WILD AT HEART (1990)
Reviewed by Jerry Saravia
(One of the best films of the 90's)
'The whole world is wild at heart and weird on top'.
That statement could sum up director David Lynch's film career. It is a line delivered by Lula (Laura Dern), the sexy siren who has a thing for Sailor (Nicolas Cage), the ex-convict. He gets out of jail and is picked up by Lula as they embark on a truly strange odyssey where they find oily, snarly hit men and other unlikable louts like dishonorable thieves with bad teeth and so on. Their first stop on this ride is the hotel at the Cape Fear. Welcome to the wonderful world of David Lynch.
The crux of the film is the love story between Sailor and Lula, a match made in heaven who indulge in sex, cigarettes, bars, clubs, more sex and finally, a robbery. Lula's mother (Diane Ladd) hates Sailor and wishes him dead, especially for killing a hit man she hired eons ago. She refuses to have Sailor dominate her daughter's life again and asks the help of a cold-blooded killer (J.E. Freeman) to kill Sailor and a private detective, Johnnie Farragut (Harry Dean Stanton), she already sent to track Sailor! Meanwhile, Sailor and Lula travel from motel to motel meeting an assortment of characters along the way, including a hoodlum named Bobby Peru (Willem Dafoe) who has robbery on his mind. And then there is a discovery that Lula is pregnant. Plus, we see nude aides to a drug baron who goes by the name, Mr. Reindeer. Then there is some vomiting, an attempted rape, and a hapless victim of a car accident. Oh, yes and for more demented goings-on, there is a town named Big Tuna in Texas, a robbery involving hands and heads blown off, and a hysterically funny Crispin Glover as a disturbed individual who lets insects crawl in his butt. And there are all those "Wizard of Oz" homages in every scene. No Lynch film can be complete without a cameo by Jack Nance ("Eraserhead") as...well, you have to see it.

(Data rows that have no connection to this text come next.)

/-- SYNC_RECEIVE (R444): the receive stamp advances local time; a one-step Sync is acted on, a two-step Sync waits for
its Follow_Up. [DEDUCED, assumption 14] [DEDUCED, assumption 75] -/
def Blk.sync (b : Blk) (h : PtpHdr) (t1 t2 : BitVec 96) : Blk × Option Nat :=
  if !envTaken h.env 2 then (b.badEnvelope h.env, none)
  else match b.domOf h.domain with
  | none => (b, none)
  | some d =>
    if !b.ptpOk h ptpSync (-7) 0 then (b.bump K.unsupportedMsgs, none)
    else
      let b0 := b.advance d (t96ns t2.toNat)
      let s := b0.servo d
      let st := b0.servoState d
      if !b0.fromSelected d h || (st != svAcquiring && st != svLocked) then (b0, none)
      else
        let rx : Int := (t96ns t2.toNat : Int) - ptpCorrNs h
        if h.twoStep then (b0.setServo d { s with waiting := some (h.source, h.seqId, rx) }, none)
        else b0.takeSync d (rx - t96ns t1.toNat)

/-- FOLLOW_UP_RECEIVE (R444): the origin time of the two-step Sync of the selected master with the same source and sequence. -/
def Blk.followUp (b : Blk) (h : PtpHdr) (t1 : BitVec 96) : Blk × Option Nat :=
  if !envTaken h.env 2 then (b.badEnvelope h.env, none)
  else match b.domOf h.domain with
  | none => (b, none)
  | some d =>
    if !b.ptpOk h ptpFollowUp (-128) 127 then (b.bump K.unsupportedMsgs, none)
    else match (b.servo d).waiting with
      | none => (b, none)
      | some (src, q, rx) =>
        if src = h.source ∧ q = h.seqId ∧ b.fromSelected d h = true then b.takeSync d (rx - ptpCorrNs h - t96ns t1.toNat) else (b, none)

/-- DELAY_REQ_SEND (R60): sent while a master is selected; its stamp is queued, or dropped and counted when 16 wait. -/
def Blk.delayReq (b : Blk) (d : Dom) (q : BitVec 16) (t3 : BitVec 96) : Blk :=
  if (b.servo d).sel.isNone then b
  else
    let b1 := (b.advance d (t96ns t3.toNat)).emit (.delayReq d q)
    if 16 ≤ b1.tsq.length then b1.bump K.tsqOverflow
    else { b1 with tsq := b1.tsq ++ [{ dom := d, seqId := q, stamp := t3, corrAt := (b1.servo d).corr }] }

/-- Remove the entry of domain `d` with the sequence identifier and every older entry of the domain (R60); the answer
is that entry. -/
def tsqMatch (d : Dom) (q : BitVec 16) : List TsqEntry → Option (TsqEntry × List TsqEntry)
  | [] => none
  | e :: es =>
    if e.dom = d ∧ e.seqId = q then some (e, es)
    else match tsqMatch d q es with
      | none => none
      | some (x, rest) => some (x, if e.dom = d then rest else e :: rest)

/-- The log interval of Delay_Req, clamped to −7 to 4 (Table 2.6). -/
def clampLog (l : Byte) : Byte := BitVec.ofInt 8 (clampInt (-7) 4 l.toInt)

/-- DELAY_RESP_RECEIVE (R60, R444): the matching stamp leaves the queue; from the selected master, the exchange is complete, the
mean path delay is computed and the offset that it gives is reported and acted on. -/
def Blk.delayResp (b : Blk) (h : PtpHdr) (t4 : BitVec 96) : Blk × Option Nat :=
  if !envTaken h.env 2 then (b.badEnvelope h.env, none)
  else match b.domOf h.domain with
  | none => (b, none)
  | some d =>
    if !b.ptpOk h ptpDelayResp (-128) 127 then (b.bump K.unsupportedMsgs, none)
    else
      let s := b.servo d
      match tsqMatch d h.seqId b.tsq with
        | none => (b, none)
        | some (e, rest) =>
          if !b.fromSelected d h then ({ b with tsq := rest }, none)
          else
          let b1 := { b with tsq := rest }.setServo d { s with logDelayReq := clampLog h.logInterval }
          match s.down with
          | none => (b1, none)
          | some dn =>
            let up : Int := (t96ns t4.toNat : Int) - ptpCorrNs h - (t96ns e.stamp.toNat + (s.corr - e.corrAt))
            let m := (dn + up) / 2
            let o := dn - m - b.asymmetry
            let b2 := ((b1.setServo d { s with logDelayReq := clampLog h.logInterval, m := m }).reportOffset d o).setNum
              (pathKey d) (clampInt 0 4294967295 m).toNat
            b2.actOnMessage d o

/-! ### Guard lock, switch, holdover, pulse-per-second -/

/-- A servo is in guard lock (R53). -/
def Blk.guardLocked (b : Blk) (d : Dom) : Bool := b.servoState d == svHoldover && (b.servo d).guardLock

/-- The check of guard_accept: TRUE needs a servo in guard lock (R53). -/
def Blk.guardAcceptStatus (b : Blk) (v : Nat) : Nat :=
  if v = 1 ∧ b.guardLocked .a = false ∧ b.guardLocked .b = false then stWrong else stOk

/-- The act of guard_accept: every servo in guard lock goes to acquiring (R53). -/
def Blk.guardAcceptAct (b : Blk) (v : Nat) : Blk :=
  if v ≠ 1 then b
  else
    let b1 := if b.guardLocked .a then b.toAcquiring .a else b
    if b1.guardLocked .b then b1.toAcquiring .b else b1

/-- The check of active_domain (R56): the target is locked and the two times are close. -/
def Blk.activeDomainStatus (b : Blk) (v : Nat) : Nat :=
  let d := if v = 1 then Dom.b else Dom.a
  if b.servoState d = svLocked ∧ b.domainGap ≤ b.num K.dualSwitchLimitNs then stOk else stWrong

/-- The switch of domain (R55): the remainder starts at the difference between the frame time and the incoming
domain's time. -/
def Blk.activeDomainAct (b : Blk) (v : Nat) : Blk :=
  let d := if v = 1 then Dom.b else Dom.a
  if d = b.activeDom then b
  else
    ({ b with remain := (b.frameTime : Int) - b.time d, remainRest := 0, steps := b.steps + 1,
              holdNs := if b.servoState d = svLocked then 0 else b.holdNs }.setNum K.activeDomain v).judgeAlignment

/-- HOLDOVER_BUDGET_EXPIRE (R57): the time in holdover has reached `ms`. -/
def Blk.holdoverMs (b : Blk) (ms : Nat) : Blk :=
  if b.servoState b.activeDom = svHoldover then
    ({ b with holdNs := ms * 1000000 }.setNum K.holdoverElapsedMs ms).judgeAlignment
  else b

/-- PPS_EDGE (R59): the stamp less the pulse's delay is a whole second of the active domain; what it lies off is the
phase offset, which the servo acts on and which 0x0300:13 or 14 reports. [DEDUCED, assumption 13] -/
def Blk.ppsEdge (b : Blk) (stamp : Nat) : Blk × Option Nat :=
  if b.isLeaf || b.num K.ppsEnable != 1 then (b, none)
  else
    let d := b.activeDom
    let b1 : Blk := { b.advance d stamp with ppsGood := true }
    let x := ((stamp : Int) - signed 32 (b.num K.ppsDelayNs)) % 1000000000
    let o := if 500000000 ≤ x then x - 1000000000 else x
    if b1.servoState d = svLocked ∨ b1.servoState d = svAcquiring then (b1.reportOffset d o).actOn d o else (b1, none)

/-- PPS_LOSS (R59): message phase again, and irq_evt. -/
def Blk.ppsLost (b : Blk) : Blk :=
  if b.num K.ppsEnable = 1 then { b with ppsGood := false }.raiseEvt irqTime else b

/-- The 16 bytes of a transmit time-stamp entry (Table 2.7). -/
def TsqEntry.bytes (e : TsqEntry) : List Byte :=
  natLe 16 (e.stamp.toNat + e.seqId.toNat * 2 ^ 96 + 1 * 2 ^ 112 + (if e.dom = .b then 2 ^ 116 else 0))

/-- A read of tsq_pop (R61): the oldest entry, or no bytes. -/
def Blk.tsqPop (b : Blk) : List Byte × Blk :=
  match b.tsq with
  | [] => ([], b)
  | e :: es => (e.bytes, { b with tsq := es })

end Sys2Proof.Machine
end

"Wild at Heart" is based on a novel by Barry Gifford and it could best be described as a zany, obscene, hellish variation on "Wizard of Oz" with songs by Elvis. It is consistenly funny, crude, violent and bizarre in its melding of film noir with a Western landscape and its near parodic overtones. But it is not serious noir - more like a pulp fiction carnival of raging emotions and pure malevolence. It is so melodramatic and over-the-top that it achieves a new low in cinematic crudity. And yet, as directed by David Lynch, it has such a breezy, non-stop attitude of anything goes in this weird world that it achieves a new kind of hip poetry. Considering it was released in 1990 and won the coveted Golden Palm award at Cannes, I see it as the precursor to Oliver Stone's "Natural Born Killers" and Quentin Tarantino's "Pulp Fiction" in terms of the high energy level, histrionic performances and the postmodern genre-bending of noir staples that find their own bizarre infusion from Lynch's own insane mind.
"Wild at Heart" is a fusion of all the cliches of the road movie genre with distinct Lynch-isms throughout. But this is no "Bonnie and Clyde" revisited - it is too strange and amoral for the mainstream movie crowd yet it is too watchable and chaotic to easily dismiss. Either way, it is one hell of a ride at the movies.